Jumlah penderita penyakit diabetes melitus akhir-akhir ini menunjukan kenaikan yang
bermakna di seluruh dunia. Perubahan gaya hidup seperti pola makan dan berkurangnya
aktivitas fisik dianggap sebagai faktor-faktor penyebab terpenting. Oleh karenanya, DM
dapat saja timbul pada orang tanpa riwayat DM dalam keluarga dimana proses terjadinya
penyakit  memakan waktu bertahun-tahun dan sebagian besar berlangsung tanpa gejala.
Namun penyakit DM dapat dicegah jika kita mengetahui dasar-dasar penyakit dengan baik
dan mewaspadai perubahan gaya hidup kita (Elvina Karyadi, 2006).
Penderita diabetes mellitus dari tahun ke tahun mengalami peningkatan menurut Federasi
Diabetes Internasional (IDF), penduduk dunia yang menderita diabetes mellitus sudsh
mencakupi sekitar 197 juta jiwa, dan dengan angka kematian sekitar 3,2 juta orang.

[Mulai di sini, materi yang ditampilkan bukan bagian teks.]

-- ==== Sys2Proof/Laws/Frame.lean ====
section
/-! SUPPORT. The frame of every shared operation: one lemma each, naming every component of the state that the operation leaves as it
was. No later proof unfolds an operation to learn what it does not touch. -/

namespace Sys2Proof.Machine

/-! ### Reporting (chapter 10) -/

@[simp] theorem State.raise_frame (s : State) (f : Flag) :
    (s.raise f).now = s.now ∧ (s.raise f).jobs = s.jobs ∧ (s.raise f).sau = s.sau ∧ (s.raise f).ocr = s.ocr
      ∧ (s.raise f).gcm = s.gcm ∧ (s.raise f).ghm = s.ghm ∧ (s.raise f).cw = s.cw ∧ (s.raise f).icd = s.icd
      ∧ (s.raise f).lb = s.lb ∧ (s.raise f).cc = s.cc ∧ (s.raise f).ms = s.ms ∧ (s.raise f).ej = s.ej
      ∧ (s.raise f).pi = s.pi ∧ (s.raise f).pub = s.pub ∧ (s.raise f).pending = s.pending := by
  simp [State.raise]

@[simp] theorem State.raiseIf_frame (s : State) (b : Bool) (f : Flag) :
    (s.raiseIf b f).now = s.now ∧ (s.raiseIf b f).jobs = s.jobs ∧ (s.raiseIf b f).sau = s.sau
      ∧ (s.raiseIf b f).ocr = s.ocr ∧ (s.raiseIf b f).gcm = s.gcm ∧ (s.raiseIf b f).ghm = s.ghm
      ∧ (s.raiseIf b f).cw = s.cw ∧ (s.raiseIf b f).icd = s.icd ∧ (s.raiseIf b f).lb = s.lb ∧ (s.raiseIf b f).cc = s.cc
      ∧ (s.raiseIf b f).ms = s.ms ∧ (s.raiseIf b f).ej = s.ej ∧ (s.raiseIf b f).pi = s.pi ∧ (s.raiseIf b f).pub = s.pub
      ∧ (s.raiseIf b f).pending = s.pending := by
  unfold State.raiseIf; split <;> simp

@[simp] theorem State.appendStamped_frame (s : State) (t : Nat) (u : Bool) (b : EntryBody) :
    (s.appendStamped t u b).now = s.now ∧ (s.appendStamped t u b).jobs = s.jobs ∧ (s.appendStamped t u b).sau = s.sau
      ∧ (s.appendStamped t u b).ocr = s.ocr ∧ (s.appendStamped t u b).gcm = s.gcm ∧ (s.appendStamped t u b).ghm = s.ghm
      ∧ (s.appendStamped t u b).cw = s.cw ∧ (s.appendStamped t u b).icd = s.icd ∧ (s.appendStamped t u b).lb = s.lb
      ∧ (s.appendStamped t u b).cc = s.cc ∧ (s.appendStamped t u b).ms = s.ms ∧ (s.appendStamped t u b).pi = s.pi
      ∧ (s.appendStamped t u b).pub = s.pub ∧ (s.appendStamped t u b).pending = s.pending := by
  unfold State.appendStamped; dsimp only; split <;> simp

@[simp] theorem State.journal_frame (s : State) (b : EntryBody) :
    (s.journal b).now = s.now ∧ (s.journal b).jobs = s.jobs ∧ (s.journal b).sau = s.sau ∧ (s.journal b).ocr = s.ocr
      ∧ (s.journal b).gcm = s.gcm ∧ (s.journal b).ghm = s.ghm ∧ (s.journal b).cw = s.cw ∧ (s.journal b).icd = s.icd
      ∧ (s.journal b).lb = s.lb ∧ (s.journal b).cc = s.cc ∧ (s.journal b).ms = s.ms ∧ (s.journal b).pi = s.pi
      ∧ (s.journal b).pub = s.pub ∧ (s.journal b).pending = s.pending := by
  simp [State.journal]

@[simp] theorem State.journalAll_frame (s : State) (bs : List EntryBody) :
    (s.journalAll bs).now = s.now ∧ (s.journalAll bs).jobs = s.jobs ∧ (s.journalAll bs).sau = s.sau
      ∧ (s.journalAll bs).ocr = s.ocr ∧ (s.journalAll bs).gcm = s.gcm ∧ (s.journalAll bs).ghm = s.ghm
      ∧ (s.journalAll bs).cw = s.cw ∧ (s.journalAll bs).icd = s.icd ∧ (s.journalAll bs).lb = s.lb
      ∧ (s.journalAll bs).cc = s.cc ∧ (s.journalAll bs).ms = s.ms ∧ (s.journalAll bs).pi = s.pi
      ∧ (s.journalAll bs).pub = s.pub ∧ (s.journalAll bs).pending = s.pending := by
  unfold State.journalAll
  induction bs generalizing s with
  | nil => simp
  | cons b bs ih => simpa using ih (s.journal b)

WHO memprediksikan penderita diabetes mellitus akan menjadi sekitar 366 juta orang pada
tahun 2030. Penyumbang peningkatan angka tadi merupakan negara-negara berkembang,
yang mengalami kenaikan penderita diabetes mellitus 150 % yaitu negara penderita diabetes
mellitus terbanyak adalah India (35,5 juta orang), Cina (23,8 juta orang), Amerika Serikat (16
juta orang), Rusia (9,7 juta orang), dan Jepang (6,7 juta orang).
WHO menyatakan, penderita diabetes mellitus di Indonesia diperkirakan akan mengalami
kenaikan 8,4 juta jiwa pada tahun 2000,menjadi 21,3 juta jiwa pada tahun 2030. Tingginya
angka kematian tersebut menjadikan Indonesia menduduki ranking ke-4 dunia setelah
Amerika Serikat, India dan Cina (Depkes RI, 2004).
Berdasarkan hasil Survey Kesehatan Rumah Tangga (SKRT), terjadi pengukuran prevalensi
Diabetes mellitus (DM) dari tahun 2001 sebesar 7,5 % menjadi 10,4 % pada tahun 2004,
sementara hasil survey BPS tahun 2003 menyatakan bahwa prevalensi diabetes mellitus
mencapai 14,7  % di perkotaan dan 7,2 % di pedesaan.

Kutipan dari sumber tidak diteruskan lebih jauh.